Parce que l’outrage participe à une pénalisation des rapports sociaux en sanctionnant la parole au détriment du dialogue démocratique.

Parce que l’outrage concourt à un rétrécissement des libertés individuelles, et qu’il est utilisé par le pouvoir sarkozyste comme une arme de répression massive pour bâillonner les luttes militantes, notamment lorsque des citoyens, s’opposant à la traque des sans-papiers organisée par le ministre de l’Identité nationale, se voient traînés devant les tribunaux.

Parce que, s’il est normal que la République protège ses fonctionnaires, le fait que certains d’entre eux, notamment des policiers, des gendarmes, en profitent pour masquer leurs fautes et rattraper leurs propres insuffisances constitue un danger pour la démocratie, a fortiori dans la patrie dite « des droits de l’homme ».

Parce que le délit d’outrage, exception française, n’existe pas chez la plupart de nos voisins européens, ni aux États-Unis.

Enfin, parce qu’il y a dans la loi sur la presse de 1881 tout ce qu’il faut pour réparer l’outrage…

Nous demandons sa dépénalisation.

Mais le délit d’outrage n’est pas le seul en cause…


Tout récemment, et pour la première fois depuis 34 ans, un avatar de l’outrage a été remis au goût du jour : le délit d’offense au président de la République. Autrement dit, le crime de lèse-majesté. Un citoyen français a été condamné à 30 euros d’amende avec sursis pour avoir, lors du passage d’un cortège présidentiel, brandi une pancarte estimée offensante par la justice. L’affaire est d’autant plus scandaleuse (et ridicule) que cette personne ne faisait que reproduire l’injure adressée le 23 février 2008 au salon de l’Agriculture par le président de la République à un citoyen qui avait refusé de lui serrer la main. Elle est d’autant plus intolérable que nombre de nos concitoyens sont en droit de considérer ce « Casse-toi pauvre con ! » adressé à un des leurs comme une offense à la Nation tout entière, et n’hésitent plus à poser la question : « Quel respect accorder à un président de la République aussi peu respectueux de ses concitoyens ? »

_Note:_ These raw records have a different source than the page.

/-- A complete frame becomes the layer's current buffer (R143, R150, R321); `run` is the RUN it had. -/
def State.lyFrame (s : State) (h k : Nat) (c : Capture) : State × Bool :=
  let x := s.layer h k
  let own := s.rd (R.LYR_CAP_STREAM h k)
  let replaced := match x.doneStream with
    | some d => if d.1 = own then d.2 ≠ c.stream else c.stream ≠ own
    | none => c.stream ≠ own
  let fresh := c.frame ≠ s.rd (R.LYR_FRAME_FRAME h k) || replaced
  let s1 := (((s.wr (R.LYR_STATE_CUR h k) (1 - s.rd (R.LYR_STATE_CUR h k))).wr (R.LYR_WIN_XY_U h k) c.u).wr (R.LYR_WIN_XY_V h k) c.v)
  let s2 := (((s1.wr (R.LYR_WIN_SIZE_W h k) c.w).wr (R.LYR_WIN_SIZE_H h k) c.h).wr (R.LYR_OFS_X h k) c.ofsX).wr (R.LYR_OFS_Y h k) 0
  (((s2.wr (R.LYR_FRAME_FRAME h k) c.frame).retire (h, k)).setLayer h k { x with doneStream := some (own, c.stream) }, fresh)

/-- The start of a layer that waits for it, and its RUN (R137, R149). -/
def State.lyRestart (s : State) (h k : Nat) : State × Nat :=
  let x := s.layer h k
  let run := s.lyRun h k
  if x.restart then
    let s1 := s.setLayer h k { x with restart := false }
    match s.lyCheck h k x.mem with
    | some r => (s1.lyRefuse h k r, runDrained)
    | none => (s1, if s.lyCap h k then runStarting else runRunning)
  else (s, run)

/-- A pending commit of a layer is taken or refused: the state, its RUN, whether EN, BASE or PAL changed, and whether BASE changed
(R145, R147 to R150). -/
def State.lyTake (s : State) (h k run : Nat) : State × Nat × Bool × Bool :=
  let x := s.layer h k
  let en := s.rd (R.LYR_CTL_EN h k)
  let enCur := s.rd (R.LYR_STATE_EN_CUR h k)
  let base := s.rd (R.LYR_BASE_BASE h k)
  let mem := s.on (R.LYR_BASE_MEM h k)
  let pal := s.rd (R.LYR_CTL_PAL h k)
  let start := en = 1 && enCur = 0
  let s0 := (s.wr (R.LYR_STATE_PENDING h k) 0)
  match (if start then s.lyCheck h k mem else none) with
  | some r => ((s0.setLayer h k { x with before := none }).lyRefuse h k r, x.before.getD run, false, false)
  | none =>
    let moved := base ≠ x.base || mem ≠ x.mem
    let changed := moved || en ≠ enCur || pal ≠ s.rd (R.LYR_STATE_PAL_CUR h k)
    let s1 := ((s0.setLayer h k { x with before := none, base := base, mem := mem }).wr (R.LYR_STATE_EN_CUR h k) en).wr (R.LYR_STATE_PAL_CUR h k) pal
    let s2 := if moved then s1.retire (h, k) else s1
    let run1 := if start then (if s.lyCap h k then runStarting else runRunning) else if en = 0 && enCur = 1 then runDrained else run
    (s2, run1, changed, moved)
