/-- Where a pixel of an area lies in a slot. -/
def slotAt (base : Nat) (a : Rect) (u v : Nat) : Nat := base + (v - a.y0) * cacheStride a + 5 * (u - a.x0)

/-- Read a slot into the composition buffer (R164). -/
def State.slotRead (s : State) (h slot : Nat) (a : Rect) (bottom : Bool) : State :=
  let base := s.cacheBase h slot
  eachPixel a (fun u v t =>
    let w := s.rdLE .dram (slotAt base a u v) 5
    let i := v * s.winW h + u
    if bottom then t.setCb h i (w % 1073741824)
    else
      let d := t.cb h i
      let k := 1023 - bitsOf w 30 10
      let mix (lsb : Nat) : Nat := min 1023 (bitsOf w lsb 10 + (bitsOf d lsb 10 * k + 511) / 1023)
      t.setCb h i (packRgb (mix 0) (mix 10) (mix 20))) s

/-- Copy the composition buffer to a slot, alpha 1,023 (R164). -/
def State.slotCopy (s : State) (h slot : Nat) (a : Rect) : State :=
  let base := s.cacheBase h slot
  eachPixel a (fun u v t => t.wrLE .dram (slotAt base a u v) (s.cb h (v * s.winW h + u) + 1023 * 1073741824) 5) s

/-- Add a step to the slot's premultiplied colour and coverage (R164). -/
def State.slotStep (s : State) (h slot : Nat) (a : Rect) (x : PStep) : State :=
  let base := s.cacheBase h slot
  eachPixel (s.stepRect h x) (fun u v t =>
    let q := s.srcPix h x u v
    let w := t.rdLE .dram (slotAt base a u v) 5
    let mix (c lsb : Nat) : Nat := (c * q.a + bitsOf w lsb 10 * (1023 - q.a) + 511) / 1023
    let cov := q.a + (bitsOf w 30 10 * (1023 - q.a) + 511) / 1023
    t.wrLE .dram (slotAt base a u v) (packRgb (mix q.c0 0) (mix q.c1 10) (mix q.c2 20) + cov * 1073741824) 5) s

/-- An eligible group at the head of the queue: read from its slot, or flattened again (R163, R164). -/
def State.runGroup (s : State) (h slot : Nat) (l : List PStep) (a : Rect) (bottom : Bool) (issue : Nat) : State :=
  let r := s.groupRec h bottom l
  if Sparse.get (s.press h).recs slot = some r then
    let s0 := s.pressReady h bottom
    let s1 := s0.setPress h { s0.press h with fin := l.foldl (fun f x => Sparse.put f x.layer (max issue (s0.press h).dp + (a.area + 3) / 4 + 32)) (s0.press h).fin }
    forL l.tail (fun _ t => t.setPress h { t.press h with starts := ((t.press h).starts.take 1 ++ (t.press h).starts).take 16 })
      ((s1.slotRead h slot a bottom).spend h issue ((a.area + 3) / 4 + 32) none)
  else
    let steps := l.map (fun (x : PStep) => { x with issue := issue })
    let s1 :=
      if bottom then (forL steps (fun x t => t.runStep h x) s).slotCopy h slot a
      else
        let s0 := eachPixel a (fun u v t => t.wrLE .dram (slotAt (s.cacheBase h slot) a u v) 0 5) (s.pressReady h false)
        let s2 := forL steps (fun x t => (t.slotStep h slot a x).spend h issue (((s.stepRect h x).area + 3) / 4 + 32) (some x.layer)) s0
        s2.slotRead h slot a false
    let e := s1.press h
    let s3 := s1.setPress h { e with dp := e.dp + (a.area + 3) / 4, recs := Sparse.put e.recs slot r }
    (s3.wr (R.PRS_STATUS_VALID h) (withBit (s3.rd (R.PRS_STATUS_VALID h)) slot true)).count (R.PRS_EVT_FLATTEN h)

/-! ### The sequencer (R155, R156, R159) -/

/-- The engine abandons its list (R159, R165); the slot records stay. -/
def State.abandon (s : State) (h : Nat) : State :=
  let e := s.press h
  s.setPress h { e with seqOn := false, failed := true, complete := false, order := [], group := none, queue := [], wait := none }

/-- PRS_STATUS.ERR codes. -/
def peReserved : Nat := 1
def peFlat : Nat := 2
def pePast : Nat := 3
def peLimit : Nat := 4

/-- A list error: counted, recorded, and the list abandoned (R159). -/
def State.listError (s : State) (h pc kind : Nat) : State :=
  (((s.count (R.PRS_EVT_LISTERR h)).wr (R.PRS_STATUS_ERR h) kind).wr (R.PRS_STATUS_PC h) pc).abandon h

/-- The instruction at an index of the current bank (R154). -/
def State.pressInstr (s : State) (h pc : Nat) : Nat :=
  s.rdLE .window (0x110000 + h * 0x1000 + 0x800 * s.rd (R.PRS_BANK_CUR h) + 8 * pc) 8

/-- The operand bits an opcode names (R156); the others must be 0. -/
def pressMask (op : Nat) : Nat :=
  match op with
  | 1 => 0x7F
  | 2 => 0x1FFFF
  | 3 => 0x3FF0003
  | 4 => 0xFFFFFFFFFFFF
  | 5 => 0xF3
  | 6 => 0xF
  | 8 => 0x3FF
  | 9 => 0xF0F
  | _ => 0

/-- A reserved opcode, operand or bit (R156, R159). FLAT with n 0 is taken as a reserved operand, ERR 1. DEDUCED, log entry 51. -/
def pressReserved (w : Nat) : Bool :=
  let op := w / 2 ^ 60
  let o := w % 2 ^ 60
  decide (9 < op) || Nat.land o (pressMask op) ≠ o ||
    (op = 1 && (bitsOf o 4 3 = 5 || bitsOf o 4 3 = 6)) ||
    (op = 5 && bitsOf o 4 4 = 0) ||
    (op = 8 && bitsOf o 8 2 = 3) ||
    (op = 9 && (decide (5 < bitsOf o 0 4) || (bitsOf o 0 4 = 3 && decide (7 < bitsOf o 8 4))))

/-- Steps that stand in the queue, those of an open group included. -/
def PItem.size : PItem → Nat
  | .step _ => 1
  | .group _ l _ _ _ => l.length

def Press.queued (e : Press) : Nat :=
  e.queue.foldl (fun n i => n + i.size) 0 + (match e.group with | none => 0 | some g => g.steps.length)

/-- An open group that has its `n` steps closes: queued as one group if eligible, as ordinary steps if not (R161). Its work starts
no earlier than its FLAT was decoded. DEDUCED from the worked example, log entry 52. -/
def State.closeGroup (s : State) (h : Nat) : State :=
  let e := s.press h
  match e.group with
  | none => s
  | some g =>
    if g.steps.length < g.n then s
    else if s.groupOk h g.bottom g.steps then
      s.setPress h { e with group := none, queue := e.queue ++ [.group g.slot g.steps (s.groupArea h g.bottom g.steps) g.bottom g.issue] }
    else
      (s.setPress h { e with group := none, queue := e.queue ++ g.steps.map (fun (x : PStep) => .step { x with issue := g.issue }) }).count (R.PRS_EVT_FLATSKIP h)

/-- Issue one step; the queue has room (R155). -/
def State.issueStep (s : State) (h k mode : Nat) : State :=
  let e := s.press h
  let t := max e.t (e.starts.getD (15 - e.queued) 0)
  let x : PStep := { layer := k, mode := mode, clip := e.clip, balpha := e.balpha, issue := t }
  match e.group with
  | none => s.setPress h { e with t := t + 1, issued := e.issued + 1, queue := e.queue ++ [.step x] }
  | some g => (s.setPress h { e with t := t + 1, issued := e.issued + 1, group := some { g with steps := g.steps ++ [x] } }).closeGroup h

/-- Issue the steps of an ORDER while the queue has room; a full queue stalls the sequencer (R155). -/
def State.issueOrder (s : State) (h : Nat) : State :=
  let s1 := forL (s.press h).order (fun k a =>
    let e := a.press h
    if e.order.head? = some k && decide (e.queued < 16) then
      (a.setPress h { e with order := e.order.tail }).issueStep h k (a.rd (R.LYR_CFG_MODE h k))
    else a) s
  let e := s1.press h
  if e.order.isEmpty then s1.setPress h { e with pc := e.pc + 1 } else s1

/-- The state in which instruction `op` executes: the checks of R159 on the instruction at the program counter, and its count.
Left: the list is abandoned, or the instruction there is another one and nothing happens. -/
def State.fetchPress (s : State) (h op : Nat) : Except State (State × Nat) :=
  let e := s.press h
  if !(e.active && e.seqOn && e.wait.isNone && e.order.isEmpty) || s.coreGated then .error s
  else if 255 < e.pc then .error (s.listError h 255 pePast)
  else if 4096 ≤ e.count then .error (s.listError h e.pc peLimit)
  else
    let w := s.pressInstr h e.pc
    if pressReserved w then .error (s.listError h e.pc peReserved)
    else if w / 2 ^ 60 ≠ op then .error s
    else .ok (s.setPress h { e with count := e.count + 1 }, w % 2 ^ 60)

/-- The sequencer goes on at the next instruction after `cost` clocks. -/
def State.pressNext (s : State) (h cost : Nat) : State :=
  let e := s.press h
  s.setPress h { e with pc := e.pc + 1, t := e.t + cost }

/-! ### The end of a composition (R156, R165, R168) -/

/-- The list has ended and the datapath is empty: PRS_LAST_CYCLES, and the darning run starts (R157, R168, R170). -/
def State.pressFinish (s : State) (h : Nat) : State :=
  let e := s.press h
  if !e.active || e.seqOn || e.failed || e.complete || !e.queue.isEmpty then s
  else
    let s1 := s.pressReady h false
    let e1 := s1.press h
    let s2 := (s1.setPress h { e1 with complete := true }).wr (R.PRS_LAST_CYCLES_CLOCKS h) (max e1.t e1.dp)
    if s2.running .DRN h then s2.setDarn h { s2.darn h with running := true } else s2

/-- The layers an item reads. -/
def PItem.layers : PItem → List Nat
  | .step x => [x.layer]
  | .group _ l _ _ _ => l.map (fun x => x.layer)

/-- The lines of an area in a slot, as address and length. -/
def State.slotSpans (s : State) (h slot : Nat) (a : Rect) : List (Nat × Nat) :=
  (List.range a.h).map (fun j => (s.cacheBase h slot + j * cacheStride a, 5 * a.w))

/-- What an item accesses of DRAM, each with whether it writes: layers of the steps it composes, and its cache slot (R157, R163, R164). -/
def State.itemSpans (s : State) (h : Nat) : PItem → List (Bool × Nat × Nat)
  | .step x => (s.stepSpans h x).map (fun e => (false, e))
  | .group slot l a bottom _ =>
    let lines (w : Bool) : List (Bool × Nat × Nat) := (s.slotSpans h slot a).map (fun e => (w, e))
    if Sparse.get (s.press h).recs slot = some (s.groupRec h bottom l) then lines false
    else l.flatMap (fun x => (s.stepSpans h x).map (fun e => (false, e))) ++ lines true ++ (if bottom then [] else lines false)

/-- The datapath executes the item at the front of its queue: its reads and writes are requests of the half's requester, and `waits` is how
many clocks DRAM stalled it, where it reaches DRAM (R157). An error response makes the engine abandon its list (R375). -/
def State.datapath (s : State) (h waits : Nat) : State :=
  let e := s.press h
  match e.queue with
  | [] => s
  | i :: q =>
    if !e.active || s.coreGated then s
    else
      let l := s.itemSpans h i
      let s0 := forL l (fun r t => t.dramUse (1 + h) r.2.1 r.2.2 r.1) s
      if !l.all (fun r => s.dramServes r.2.1 r.2.2) then s0.abandon h
      else
        let s1 := s0.setPress h { e with queue := q }
        let s2 := match i with
          | .step x => s1.runStep h x
          | .group slot l a b t => s1.runGroup h slot l a b t
        let x := s2.press h
        let s3 := if l.isEmpty then s2 else s2.setPress h { x with
          dp := x.dp + waits
          fin := i.layers.foldl (fun f k => match Sparse.get x.fin k with | some t => Sparse.put f k (t + waits) | none => f) x.fin }
        s3.pressFinish h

Dans ces conditions, et alors que le délit d’offense à chef d’État étranger a été supprimé en 2004, après avoir été déclaré contraire à la Convention européenne des droits de l’homme, nous disons que le délit d’offense au chef de l’État français n’a plus sa place dans notre société. Et nous demandons l’abrogation pure et simple de l’article 26 de la loi du 29 juillet 1881, relatif à l’offense au chef de l’État.

Enfin, les signataires de cet appel lancent un cri d’alarme et appellent solennellement à un débat public sur le thème des violences policières et du comportement de plus en plus brutal d’une police dont on peut se demander si elle est encore au service des citoyens et de la République, ou au service exclusif d’un pouvoir chaque jour un peu plus attiré par des dérives totalitaires. Cette menace pour la démocratie ne peut laisser aucun citoyen indifférent. Trop de personnes ne supportent plus de vivre dans la peur d’un contrôle de police. Il est temps pour les femmes et les hommes politiques de notre pays de regarder la réalité en face, avec un courage qui ne fait pas défaut aux citoyens, et de ne plus considérer les violences policières comme un sujet tabou. Il y a urgence.

- Romain Dunand (condamné à 800 € d’amende, dont 600 € avec sursis, pour outrage à Nicolas Sarkozy)
- Jean-Jacques Reboux (condamné à 150 € d’amende avec sursis, pour outrage à policier)
- Eunice Barber (condamnée à 5.000 € d’amende, pour outrage et rébellion)
- Maria Vuillet (poursuivie pour outrage au sous-préfet d’Ile-de-France, relaxée, appel en cours)
- Simone Levavasseur (poursuivie pour outrage au préfet de Haute-Saône)
- Hervé Eon (condamné à 30 € d’amende avec sursis, pour offense au président de la République, appel en cours)
- Serge Szmuzskowicz (condamné à 500 € d’amende, pour outrage à gendarme en civil)
- Isabelle Sylvestre (poursuivie pour outrage à policier)
- Jean-Paul Desbruères (outrageur non poursuivi)
- Patrick Mohr (poursuivi pour outrage à CRS)
- Jean-Claude Lenoir (poursuivi pour outrage à CRS)
- Yves Baumgarten (poursuivi pour outrage à policier)
- M’hamed Bellouti (condamné à 2.000 € d’amende, pour procédure téméraire et abusive contre le fils du chef de l’État).